Israel’s entry into that equation, particularly amid broader Middle Eastern tensions, complicates an already crowded chessboard.
Ethiopia in the middle
Erdogan delivered his remarks while standing beside Ethiopia’s Prime Minister Abiy Ahmed, a setting that mattered.
During the same briefing, Abiy renewed his long-running push for Red Sea access.
He called Ethiopia’s landlocked status a historical injustice, arguing that a nation of more than 130 million people cannot remain a “geographic prisoner”.
Securing peaceful, mutually beneficial access to the sea, he insisted, is not a luxury but a sovereign right and central to Ethiopia’s economic survival and the Horn’s future growth.
That ambition is what makes this so sensitive. In 2024, Abiy’s government signed a controversial memorandum with Somaliland to secure potential Red Sea port access.
The move sent shockwaves through Somalia and triggered a full-blown diplomatic crisis, as Mogadishu accused Addis Ababa of undermining its sovereignty.
Regional actors scrambled to contain the fallout.
Since then, Ethiopia has been walking a tightrope. Landlocked and under economic pressure, it is desperate for reliable sea access.
At the same time, it cannot afford a prolonged rupture with Somalia or alienate partners who see territorial integrity as non-negotiable.

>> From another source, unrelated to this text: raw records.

theorem roomL2_quiet (s : State) (line : Nat) : Quiet s (s.roomL2 line) := by
  unfold State.roomL2
  split
  · exact Quiet.refl s
  · dsimp only
    split
    · exact Quiet.refl s
    · split
      · exact (freeCtr_quiet _ _).trans (evictL2_quiet _ _)
      · exact Quiet.refl s

theorem l2Fill_quiet (s : State) (line : Nat) (ctx : BitVec 16) (priv : Option Nat) (mask : BitVec 4) (fill : Bool) :
    Quiet s (s.l2Fill line ctx priv mask fill) := by
  unfold State.l2Fill
  dsimp only
  refine Quiet.trans (t := if (s.l2At line ctx).isSome = true then s else s.roomL2 line) ?_ ?_
  · split
    · exact Quiet.refl s
    · exact roomL2_quiet _ _
  · generalize (if (s.l2At line ctx).isSome = true then s else s.roomL2 line) = u
    refine Quiet.trans ?_ (l2Put_quiet _ _)
    split
    · exact dramAsk_quiet _ _ _ _
    · exact Quiet.refl _

theorem l2Share_quiet (s : State) (line : Nat) (ctx : BitVec 16) : Quiet s (s.l2Share line ctx) := by
  unfold State.l2Share
  split
  · split
    · exact l2Put_quiet _ _
    · exact Quiet.refl s
  · exact Quiet.refl s

theorem countMiss_caches (line : Nat) (slot : BitVec 6) (k : Core) : k.countMiss line slot =
    { k with tlb := (k.countMiss line slot).tlb, walk := (k.countMiss line slot).walk, l1 := (k.countMiss line slot).l1,
             icache := (k.countMiss line slot).icache, vta := (k.countMiss line slot).vta, lls := (k.countMiss line slot).lls,
             xmiss := (k.countMiss line slot).xmiss } := by
  unfold Core.countMiss; split <;> rfl

theorem roomL1_quiet (s : State) (c line : Nat) : Quiet s (s.roomL1 c line) := by
  unfold State.roomL1
  dsimp only
  split
  · exact Quiet.refl s
  · split
    · exact Quiet.refl s
    · split
      · exact (freeCtr_quiet _ _).trans ((dropL1_quiet _ _ _ _).trans ((Quiet.modCore _ _ _ fun _ => rfl).trans (syncDir_quiet _ _ _)))
      · exact Quiet.refl s

theorem enterL1_quiet (s : State) (c : Nat) (x : L1Line) : Quiet s (s.enterL1 c x) := by
  unfold State.enterL1
  dsimp only
  refine Quiet.trans (t := if s.liveCtx x.ctx = true then s else s.dropL1 c x.line x.ctx) ?_ ?_
  · split
    · exact Quiet.refl s
    · exact dropL1_quiet _ _ _ _
  · generalize (if s.liveCtx x.ctx = true then s else s.dropL1 c x.line x.ctx) = u
    refine Quiet.trans ?_ (Quiet.modCore _ _ _ (l1Put_caches x))
    split
    · exact Quiet.refl u
    · exact roomL1_quiet _ _ _

theorem recallOthers_quiet (s : State) (c line : Nat) (ctx : BitVec 16) (mask : BitVec 4) : Quiet s (s.recallOthers c line ctx mask) := by
  unfold State.recallOthers
  apply Quiet.foldl
  intro s e
  split
  · exact Quiet.refl s
  · split
    · exact (takeBack_quiet _ _ _ _).trans (Quiet.modCore _ _ _ (l1Put_caches _))
    · exact dropSectors_quiet _ _ _ _ _
    · exact Quiet.refl s

theorem miss_quiet (s : State) (c line : Nat) (slot : BitVec 6) : Quiet s (s.modCore c (Core.countMiss · line slot)) :=
  Quiet.modCore _ _ _ (countMiss_caches line slot)

theorem Quiet.ite {s t u : State} {p : Prop} [Decidable p] (h : Quiet s t) (k : Quiet s u) : Quiet s (if p then t else u) := by
  split <;> assumption

/-- A load reaches the caches. -/
theorem loadLine_quiet (s : State) (c : Nat) (slot : BitVec 6) (ctx : BitVec 16) (path : Path) (na : Bool) (sector : Nat) :
    Quiet s (s.loadLine c slot ctx path na sector) := by
  unfold State.loadLine
  cases path with
  | priv =>
    refine Quiet.ite (Quiet.refl s) (Quiet.trans ?_ (Quiet.ite (Quiet.refl _) (enterL1_quiet _ _ _)))
    exact (miss_quiet _ _ _ _).trans (l2Fill_quiet _ _ _ _ _ _)
  | shared =>
    refine Quiet.ite (Quiet.refl s) (Quiet.trans (Quiet.trans ?_ (Quiet.ite (Quiet.refl _) (enterL1_quiet _ _ _))) (syncDir_quiet _ _ _))
    exact (((miss_quiet _ _ _ _).trans (recallOthers_quiet _ _ _ _ _)).trans (l2Fill_quiet _ _ _ _ _ _)).trans (l2Share_quiet _ _ _)
  | home => exact ((recallOthers_quiet _ _ _ _ _).trans (l2Fill_quiet _ _ _ _ _ _)).trans (syncDir_quiet _ _ _)

theorem storeHome_quiet (s : State) (c line : Nat) (ctx : BitVec 16) (bit : BitVec 4) (full : Bool) (p : Nat → Bool) :
    Quiet s (s.storeHome c line ctx bit full p) :=
  ((((recallOthers_quiet _ _ _ _ _).trans (l2Fill_quiet _ _ _ _ _ _)).trans (dropCopies_quiet _ _ _ _ _)).trans (takeBack_quiet _ _ _ _)).trans
    (syncDir_quiet _ _ _)

/-- A store reaches the caches. -/
theorem storeLine_quiet (s : State) (c : Nat) (slot : BitVec 6) (ctx : BitVec 16) (path : Path) (full : Bool) (sector : Nat) (na : Bool) :
    Quiet s (s.storeLine c slot ctx path full sector na) := by
  unfold State.storeLine
  cases path with
  | priv =>
    refine Quiet.trans ?_ (Quiet.ite (takeBack_quiet _ _ _ _) (enterL1_quiet _ _ _))
    exact Quiet.ite (Quiet.refl s) ((miss_quiet _ _ _ _).trans (l2Fill_quiet _ _ _ _ _ _))
  | shared =>
    dsimp only
    split
    · refine Quiet.ite (Quiet.modCore _ _ _ (l1Put_caches _)) (Quiet.ite ?_ (storeHome_quiet _ _ _ _ _ _ _))
      exact (Quiet.modCore _ _ _ (l1Put_caches _)).trans (syncDir_quiet _ _ _)
    · refine Quiet.trans (miss_quiet _ _ _ _) (Quiet.ite ?_ (storeHome_quiet _ _ _ _ _ _ _))
      exact (((l2Fill_quiet _ _ _ _ _ _).trans (l2Share_quiet _ _ _)).trans (enterL1_quiet _ _ _)).trans (syncDir_quiet _ _ _)
  | home => exact storeHome_quiet _ _ _ _ _ _ _

/-- A line's dirty data go back to DRAM. -/
theorem cleanLine_quiet (s : State) (line : Nat) (inv : Bool) : Quiet s (s.cleanLine line inv) := by
  unfold State.cleanLine
  dsimp only
  refine Quiet.trans ?_ (Quiet.foldl _ ?_ _ _)
  · apply Quiet.foldl
    intro s e
    apply Quiet.foldl
    intro s l
    exact (takeBack_quiet _ _ _ _).trans (Quiet.modCore _ _ _ (l1Put_caches _))
  · intro s t
    split
    · exact Quiet.refl s
    · split
      · exact ((dramAsk_quiet _ _ _ _).trans (l2Put_quiet _ _)).trans (evictL2_quiet _ _)
      · exact (dramAsk_quiet _ _ _ _).trans (l2Put_quiet _ _)

/-- A block enters an instruction cache. -/
theorem enterCode_quiet (s : State) (c : Nat) (ctx : BitVec 16) (sector : Nat) : Quiet s (s.enterCode c ctx sector) := by
  unfold State.enterCode
  extract_lets line bit u k same drop v w
  have hu : Quiet s u := (recallOthers_quiet _ _ _ _ _).trans (l2Fill_quiet _ _ _ _ _ _)
  have hw : Quiet s w := (hu.trans (Quiet.ite (Quiet.refl _) (freeCtr_quiet _ _))).trans (Quiet.modCore v c _ fun _ => rfl)
  clear_value w v drop same k u
  refine Quiet.trans (Quiet.ite (hu.trans (Quiet.modCore _ _ _ fun _ => rfl)) ?_) (syncDir_quiet _ _ _)
  cases drop with
  | some l => exact hw.trans (syncDir_quiet _ _ _)
  | none => exact hw

theorem poisonGran_quiet (s : State) (g : Nat) : Quiet s (s.poisonGran g) := ⟨rfl, fun _ => rfl⟩

theorem markRead_quiet (s : State) (p n : Nat) : Quiet s (s.markRead p n) := by
  unfold State.markRead
  apply Quiet.foldl
  intro s g
  split
  · exact poisonGran_quiet _ _
  · exact Quiet.refl s

theorem setTlb_quiet (s : State) (t : Tc) (l : List TlbEntry) : Quiet s (s.setTlb t l) := by
  cases t
  · rename_i c
    exact Quiet.modCore s c (fun k => { k with tlb := l }) fun _ => rfl
  · exact ⟨rfl, fun _ => rfl⟩
  · exact ⟨rfl, fun _ => rfl⟩

theorem readEntry_quiet (s : State) (ctx : BitVec 16) (acc : Acc) (va pa : Nat) : Quiet s (s.readEntry ctx acc va pa).1 := by
  unfold State.readEntry
  dsimp only
  have h := l2Fill_quiet s (s.place pa 0 / 128) ctx none (1#4 <<< (s.place pa 0 / 32 % 4)) true
  split
  · exact h
  · exact h.trans (markRead_quiet _ _ _)

theorem walkFails_quiet (s : State) (c va : Nat) (b : Bad) : Quiet s (s.walkFails c va b) := by
  unfold State.walkFails
  split
  · exact Quiet.refl s
  · exact Quiet.modCore _ _ _ fun _ => rfl

theorem walkFrom_quiet (ctx : BitVec 16) (acc : Acc) (va : Nat) : ∀ (levs : List Nat) (t : Nat) (s : State), Quiet s (walkFrom ctx acc va levs t s).1 := by
  intro levs
  induction levs with
  | nil => exact fun _ s => Quiet.refl s
  | cons lev rest ih =>
    intro t s
    unfold walkFrom
    have h := readEntry_quiet s ctx acc va (t + 8 * walkIndex va lev)
    dsimp only
    split
    · rename_i e; rw [e] at h; exact h
    · rename_i e; rw [e] at h
      split
      · exact h
      · split
        · exact h
        · exact h.trans (ih _ _)

/-- A walk changes caches alone. -/
theorem walk_quiet (s : State) (core : Option Nat) (ctx : BitVec 16) (ctxt : Nat) (acc : Acc) (va : Nat) : Quiet s (s.walk core ctx ctxt acc va).1 := by
  unfold State.walk
  dsimp only
  have main : ∀ (r : State × Except Bad Walked × List (Nat × Nat)), Quiet s r.1 → Quiet s (match r.2.1, core with
      | .error b, some c => (r.1.walkFails c va b, Except.error b)
      | .ok w, some c => (r.2.2.foldl (fun (s : State) (p : Nat × Nat) => { s.modCore c fun k => { k with
          walk := putCache 256 (Config.victim s.freeCtr) k.walk ⟨ctx, va / 2 ^ pageBits p.1, p.1, p.2⟩ } with freeCtr := s.freeCtr + 1 }) r.1, Except.ok w)
      | x, _ => (r.1, x)).1 := by
    intro r hr
    split
    · exact hr.trans (walkFails_quiet _ _ _ _)
    · refine hr.trans (Quiet.foldl _ ?_ _ _)
      intro s p
      exact (Quiet.modCore s _ (fun k => { k with walk := putCache 256 (Config.victim s.freeCtr) k.walk ⟨ctx, va / 2 ^ pageBits p.1, p.1, p.2⟩ }) fun _ => rfl).trans
        (freeCtr_quiet _ _)
    · exact hr
  apply main
  split
  · exact walkFrom_quiet _ _ _ _ _ _
  · have h := readEntry_quiet s ctx acc va (ctxt + 8 * (ctx.toNat % 4096))
    split
    · rename_i e; rw [e] at h; exact h
    · rename_i e; rw [e] at h
      split
      · exact h
      · exact h.trans (walkFrom_quiet _ _ _ _ _ _)

/-- Translation without a claim changes caches alone. -/
theorem translate_quiet (s : State) (t : Tc) (ctx : BitVec 16) (ctxt : Nat) (acc : Acc) (va : Nat) : Quiet s (s.translate t ctx ctxt acc false va).1 := by
  unfold State.translate
  dsimp only
  split
  · exact Quiet.refl s
  · split
    · split <;> exact Quiet.refl s
    · have h := walk_quiet s t.coreNum ctx ctxt acc va
      split
      · rename_i e; rw [e] at h; exact h
      · rename_i e; rw [e] at h
        split
        · exact h
        · split
          · exact h.trans (setTlb_quiet _ _ _)
          · exact h.trans ((setTlb_quiet _ _ _).trans (freeCtr_quiet _ _))

theorem gx_quiet (s : State) (x : Iss) (acc : Acc) (va : Nat) : Quiet s (s.gx x acc false va).1 := translate_quiet _ _ _ _ _ _

/-- A group's execution at its level reaches the caches. -/
theorem flushPage_quiet (s : State) (ctx : BitVec 16) (leaf : DWord) (level owner page : Nat) : Quiet s (s.flushPage ctx leaf level owner page) := by
  unfold State.flushPage
  dsimp only
  exact ((Quiet.foldl _ (fun _ _ => dropL1_quiet _ _ _ _) _ _).trans (Quiet.modCore _ _ _ fun _ => rfl)).trans ⟨rfl, fun _ => rfl⟩

end Sys2Proof.Machine
end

The Abiy government has tried to calm tensions, keep dialogue open with Mogadishu, preserve its Somaliland port ambitions and embrace Turkiye’s mediation efforts, all without closing any doors.
Israel’s recognition of Somaliland makes that balancing act even harder, says a former Ethiopian foreign ministry official who asked not to be named for security reasons.
The official also points to the pressure the Turkish president piles on Addis Ababa.
“Erdogan didn’t just criticise Israel’s recognition of Somaliland. He did it standing beside Prime Minister Abiy. That was a message, and it puts Ethiopia on the spot,” the official tells The Africa Report.
“Addis Ababa has been trying to play both sides, repairing ties with Somalia while keeping its Somaliland port option alive.
“When Turkiye publicly doubles down on Somalia’s territorial integrity, it squeezes that middle ground. Ethiopia will find it harder to stay ambiguous.”